- [Task to carry out]:
Going through the data below, please show each line containing the string "Outcome".

- [Provided records]:
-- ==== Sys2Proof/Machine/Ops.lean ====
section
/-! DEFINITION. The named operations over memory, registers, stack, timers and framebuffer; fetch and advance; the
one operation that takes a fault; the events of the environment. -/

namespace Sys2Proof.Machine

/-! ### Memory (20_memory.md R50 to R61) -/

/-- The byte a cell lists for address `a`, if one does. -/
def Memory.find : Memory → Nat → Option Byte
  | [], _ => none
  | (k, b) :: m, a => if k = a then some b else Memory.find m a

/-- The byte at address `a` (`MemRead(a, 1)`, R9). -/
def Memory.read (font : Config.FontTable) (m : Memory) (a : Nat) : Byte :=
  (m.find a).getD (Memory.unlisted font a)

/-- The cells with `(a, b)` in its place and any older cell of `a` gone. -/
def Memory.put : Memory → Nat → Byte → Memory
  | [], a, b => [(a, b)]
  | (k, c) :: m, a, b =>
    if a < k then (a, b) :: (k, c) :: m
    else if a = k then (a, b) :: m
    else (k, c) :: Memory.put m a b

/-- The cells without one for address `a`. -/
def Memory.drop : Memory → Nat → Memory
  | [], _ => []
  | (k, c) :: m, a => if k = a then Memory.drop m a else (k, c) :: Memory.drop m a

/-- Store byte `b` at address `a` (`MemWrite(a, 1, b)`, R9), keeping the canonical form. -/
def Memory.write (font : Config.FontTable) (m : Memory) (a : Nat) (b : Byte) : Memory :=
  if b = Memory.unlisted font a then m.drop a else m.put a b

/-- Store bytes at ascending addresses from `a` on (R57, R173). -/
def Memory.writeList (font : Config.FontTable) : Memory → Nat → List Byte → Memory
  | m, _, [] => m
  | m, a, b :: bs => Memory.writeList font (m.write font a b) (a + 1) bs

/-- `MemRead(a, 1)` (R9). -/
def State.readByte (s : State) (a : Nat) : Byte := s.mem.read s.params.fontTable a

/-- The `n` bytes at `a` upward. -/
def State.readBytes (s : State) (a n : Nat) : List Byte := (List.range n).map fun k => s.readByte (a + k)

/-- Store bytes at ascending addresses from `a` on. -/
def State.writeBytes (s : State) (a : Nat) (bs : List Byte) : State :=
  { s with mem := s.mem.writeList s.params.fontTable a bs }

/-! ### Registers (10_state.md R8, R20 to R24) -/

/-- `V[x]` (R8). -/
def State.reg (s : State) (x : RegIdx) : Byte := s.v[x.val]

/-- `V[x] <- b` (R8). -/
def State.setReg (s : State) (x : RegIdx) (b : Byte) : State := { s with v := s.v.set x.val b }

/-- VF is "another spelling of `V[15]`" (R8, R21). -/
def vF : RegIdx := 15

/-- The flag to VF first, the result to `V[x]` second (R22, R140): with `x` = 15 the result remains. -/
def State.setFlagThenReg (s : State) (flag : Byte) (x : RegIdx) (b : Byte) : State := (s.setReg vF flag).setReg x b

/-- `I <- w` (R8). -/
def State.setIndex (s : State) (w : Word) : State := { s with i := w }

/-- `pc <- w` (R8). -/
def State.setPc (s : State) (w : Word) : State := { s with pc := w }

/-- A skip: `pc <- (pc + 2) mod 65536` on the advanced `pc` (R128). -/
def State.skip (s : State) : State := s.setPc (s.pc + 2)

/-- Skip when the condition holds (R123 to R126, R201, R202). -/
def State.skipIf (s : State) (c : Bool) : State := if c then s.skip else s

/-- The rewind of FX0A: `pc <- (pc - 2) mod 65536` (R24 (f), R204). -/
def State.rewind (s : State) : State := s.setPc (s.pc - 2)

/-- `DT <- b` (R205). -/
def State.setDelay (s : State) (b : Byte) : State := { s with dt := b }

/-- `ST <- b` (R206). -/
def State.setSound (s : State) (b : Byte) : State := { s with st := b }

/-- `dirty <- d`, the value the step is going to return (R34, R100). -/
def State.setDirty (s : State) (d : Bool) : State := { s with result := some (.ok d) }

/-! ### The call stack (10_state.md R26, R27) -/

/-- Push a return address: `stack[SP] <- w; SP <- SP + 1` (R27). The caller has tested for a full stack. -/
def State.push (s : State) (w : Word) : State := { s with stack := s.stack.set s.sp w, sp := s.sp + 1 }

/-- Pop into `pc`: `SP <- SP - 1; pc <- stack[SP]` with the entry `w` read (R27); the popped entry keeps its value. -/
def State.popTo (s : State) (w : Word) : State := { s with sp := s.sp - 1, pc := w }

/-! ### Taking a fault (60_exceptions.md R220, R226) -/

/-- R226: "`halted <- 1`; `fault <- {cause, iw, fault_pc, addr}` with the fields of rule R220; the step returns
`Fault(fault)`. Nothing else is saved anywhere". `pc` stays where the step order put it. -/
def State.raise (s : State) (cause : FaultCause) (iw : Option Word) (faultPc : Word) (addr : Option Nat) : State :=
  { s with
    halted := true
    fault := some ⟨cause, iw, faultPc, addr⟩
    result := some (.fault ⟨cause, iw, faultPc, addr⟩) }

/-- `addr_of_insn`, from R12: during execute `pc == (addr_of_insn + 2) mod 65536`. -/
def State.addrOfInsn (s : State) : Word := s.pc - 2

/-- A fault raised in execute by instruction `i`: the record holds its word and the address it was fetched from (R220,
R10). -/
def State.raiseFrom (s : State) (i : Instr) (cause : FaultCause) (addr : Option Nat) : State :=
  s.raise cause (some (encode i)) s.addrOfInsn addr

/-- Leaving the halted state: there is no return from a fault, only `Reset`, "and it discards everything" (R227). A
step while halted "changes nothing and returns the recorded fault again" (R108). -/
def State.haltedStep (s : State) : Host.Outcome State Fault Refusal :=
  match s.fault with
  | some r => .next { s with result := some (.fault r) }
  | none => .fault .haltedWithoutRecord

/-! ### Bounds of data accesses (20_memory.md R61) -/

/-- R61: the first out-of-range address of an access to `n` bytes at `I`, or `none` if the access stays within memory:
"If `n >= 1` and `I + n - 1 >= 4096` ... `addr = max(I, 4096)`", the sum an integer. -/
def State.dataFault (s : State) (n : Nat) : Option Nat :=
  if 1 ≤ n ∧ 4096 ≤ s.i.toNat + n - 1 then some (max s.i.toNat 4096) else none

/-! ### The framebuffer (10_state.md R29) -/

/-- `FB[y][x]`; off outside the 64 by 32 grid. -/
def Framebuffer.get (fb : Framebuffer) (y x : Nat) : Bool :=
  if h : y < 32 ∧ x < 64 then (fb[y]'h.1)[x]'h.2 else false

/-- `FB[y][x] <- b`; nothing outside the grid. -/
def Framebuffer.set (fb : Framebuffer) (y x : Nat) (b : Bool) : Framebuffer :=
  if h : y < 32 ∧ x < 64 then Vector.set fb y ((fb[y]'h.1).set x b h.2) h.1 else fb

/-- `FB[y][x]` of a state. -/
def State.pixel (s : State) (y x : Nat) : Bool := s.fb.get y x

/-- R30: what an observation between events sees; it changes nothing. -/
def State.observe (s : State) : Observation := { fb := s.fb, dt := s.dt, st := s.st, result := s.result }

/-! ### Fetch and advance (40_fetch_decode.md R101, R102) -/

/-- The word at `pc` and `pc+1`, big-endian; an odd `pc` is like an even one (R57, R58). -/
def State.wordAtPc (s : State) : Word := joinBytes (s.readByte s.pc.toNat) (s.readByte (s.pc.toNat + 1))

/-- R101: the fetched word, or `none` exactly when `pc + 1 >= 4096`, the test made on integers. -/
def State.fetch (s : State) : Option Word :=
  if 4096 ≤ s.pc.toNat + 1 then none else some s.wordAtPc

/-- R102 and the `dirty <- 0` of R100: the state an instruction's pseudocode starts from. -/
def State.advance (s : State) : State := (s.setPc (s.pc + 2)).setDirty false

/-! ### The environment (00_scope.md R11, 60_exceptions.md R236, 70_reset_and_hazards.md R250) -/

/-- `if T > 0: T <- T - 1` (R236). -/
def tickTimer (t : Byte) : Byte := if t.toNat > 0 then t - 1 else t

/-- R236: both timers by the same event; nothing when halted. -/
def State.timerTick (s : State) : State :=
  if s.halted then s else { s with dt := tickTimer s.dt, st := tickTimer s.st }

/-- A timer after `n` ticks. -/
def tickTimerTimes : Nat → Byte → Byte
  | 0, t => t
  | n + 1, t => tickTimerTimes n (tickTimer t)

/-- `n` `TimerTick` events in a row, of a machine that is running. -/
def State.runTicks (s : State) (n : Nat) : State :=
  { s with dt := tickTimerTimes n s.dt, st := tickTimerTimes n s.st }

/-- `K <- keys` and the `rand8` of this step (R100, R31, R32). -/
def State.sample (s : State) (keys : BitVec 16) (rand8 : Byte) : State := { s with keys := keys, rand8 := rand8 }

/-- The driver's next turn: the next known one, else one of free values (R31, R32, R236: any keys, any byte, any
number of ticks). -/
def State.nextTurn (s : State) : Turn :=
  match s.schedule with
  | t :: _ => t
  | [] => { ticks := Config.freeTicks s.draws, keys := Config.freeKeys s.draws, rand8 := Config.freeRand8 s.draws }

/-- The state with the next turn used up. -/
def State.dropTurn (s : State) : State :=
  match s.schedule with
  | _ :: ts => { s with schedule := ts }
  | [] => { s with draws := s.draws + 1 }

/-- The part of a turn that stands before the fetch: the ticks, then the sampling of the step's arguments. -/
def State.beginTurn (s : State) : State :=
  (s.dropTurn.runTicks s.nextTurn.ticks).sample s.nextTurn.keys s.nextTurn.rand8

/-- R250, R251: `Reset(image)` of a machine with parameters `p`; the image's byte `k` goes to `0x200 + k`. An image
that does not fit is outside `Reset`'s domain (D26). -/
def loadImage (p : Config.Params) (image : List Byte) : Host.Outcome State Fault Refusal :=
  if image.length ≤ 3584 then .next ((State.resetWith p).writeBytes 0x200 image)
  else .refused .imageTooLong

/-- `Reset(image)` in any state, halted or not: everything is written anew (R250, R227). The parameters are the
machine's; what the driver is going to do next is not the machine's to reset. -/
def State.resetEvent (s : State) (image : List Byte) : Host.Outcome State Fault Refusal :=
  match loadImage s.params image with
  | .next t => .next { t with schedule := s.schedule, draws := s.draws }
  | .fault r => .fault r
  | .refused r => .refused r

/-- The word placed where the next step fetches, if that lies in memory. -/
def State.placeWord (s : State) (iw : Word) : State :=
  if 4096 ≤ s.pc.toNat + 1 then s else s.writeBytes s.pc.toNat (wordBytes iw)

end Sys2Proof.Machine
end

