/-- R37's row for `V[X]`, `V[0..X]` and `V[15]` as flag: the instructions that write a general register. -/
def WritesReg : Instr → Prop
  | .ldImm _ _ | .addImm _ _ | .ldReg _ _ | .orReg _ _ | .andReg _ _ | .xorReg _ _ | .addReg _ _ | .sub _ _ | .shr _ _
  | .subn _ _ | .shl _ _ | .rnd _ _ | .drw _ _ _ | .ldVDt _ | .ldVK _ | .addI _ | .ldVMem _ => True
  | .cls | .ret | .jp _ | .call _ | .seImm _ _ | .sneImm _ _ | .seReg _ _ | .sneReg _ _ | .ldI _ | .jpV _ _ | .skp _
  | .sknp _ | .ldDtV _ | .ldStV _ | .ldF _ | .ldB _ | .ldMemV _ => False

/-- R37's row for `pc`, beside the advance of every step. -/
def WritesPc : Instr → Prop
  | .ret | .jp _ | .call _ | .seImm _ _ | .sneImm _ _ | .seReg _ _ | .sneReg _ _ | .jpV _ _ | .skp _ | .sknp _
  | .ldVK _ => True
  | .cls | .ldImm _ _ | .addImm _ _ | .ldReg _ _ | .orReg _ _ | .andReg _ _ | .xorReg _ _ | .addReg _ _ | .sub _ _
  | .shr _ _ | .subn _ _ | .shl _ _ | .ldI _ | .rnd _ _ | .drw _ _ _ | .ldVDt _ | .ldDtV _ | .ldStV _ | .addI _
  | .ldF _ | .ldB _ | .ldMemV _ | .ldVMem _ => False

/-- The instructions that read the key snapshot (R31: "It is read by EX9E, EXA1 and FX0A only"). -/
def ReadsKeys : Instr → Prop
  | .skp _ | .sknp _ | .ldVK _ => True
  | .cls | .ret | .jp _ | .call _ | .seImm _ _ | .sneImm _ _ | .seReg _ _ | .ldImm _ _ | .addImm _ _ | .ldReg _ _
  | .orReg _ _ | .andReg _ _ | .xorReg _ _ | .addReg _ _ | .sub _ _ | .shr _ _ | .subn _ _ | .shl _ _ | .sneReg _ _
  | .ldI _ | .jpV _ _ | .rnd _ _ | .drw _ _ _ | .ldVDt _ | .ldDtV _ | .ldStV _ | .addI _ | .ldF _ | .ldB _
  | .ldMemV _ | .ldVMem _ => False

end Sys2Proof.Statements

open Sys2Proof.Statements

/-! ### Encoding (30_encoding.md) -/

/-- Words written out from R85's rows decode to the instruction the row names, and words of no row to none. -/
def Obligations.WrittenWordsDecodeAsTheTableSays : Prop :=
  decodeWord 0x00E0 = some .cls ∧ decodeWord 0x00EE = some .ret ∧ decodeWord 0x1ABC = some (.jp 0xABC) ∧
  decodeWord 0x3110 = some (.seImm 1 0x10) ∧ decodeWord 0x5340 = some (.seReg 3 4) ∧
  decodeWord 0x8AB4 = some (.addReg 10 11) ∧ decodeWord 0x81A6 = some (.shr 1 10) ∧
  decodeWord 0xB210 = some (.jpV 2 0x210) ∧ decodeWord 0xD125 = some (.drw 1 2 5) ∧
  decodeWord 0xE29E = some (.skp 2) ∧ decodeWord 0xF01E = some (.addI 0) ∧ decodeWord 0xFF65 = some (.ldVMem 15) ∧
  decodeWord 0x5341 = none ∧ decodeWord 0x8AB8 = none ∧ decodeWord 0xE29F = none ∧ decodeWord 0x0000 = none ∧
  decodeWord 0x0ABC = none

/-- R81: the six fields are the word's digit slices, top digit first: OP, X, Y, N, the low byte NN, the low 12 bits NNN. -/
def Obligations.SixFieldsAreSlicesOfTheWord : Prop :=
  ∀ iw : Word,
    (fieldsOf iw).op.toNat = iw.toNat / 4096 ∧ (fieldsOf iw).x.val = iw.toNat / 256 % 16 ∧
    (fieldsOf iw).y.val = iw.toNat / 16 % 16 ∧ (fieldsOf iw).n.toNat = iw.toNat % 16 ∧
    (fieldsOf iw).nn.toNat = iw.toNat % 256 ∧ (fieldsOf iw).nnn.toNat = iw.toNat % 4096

- [Exercise answer]:
def State.haltedStep (s : State) : Host.Outcome State Fault Refusal :=
def loadImage (p : Config.Params) (image : List Byte) : Host.Outcome State Fault Refusal :=
def State.resetEvent (s : State) (image : List Byte) : Host.Outcome State Fault Refusal :=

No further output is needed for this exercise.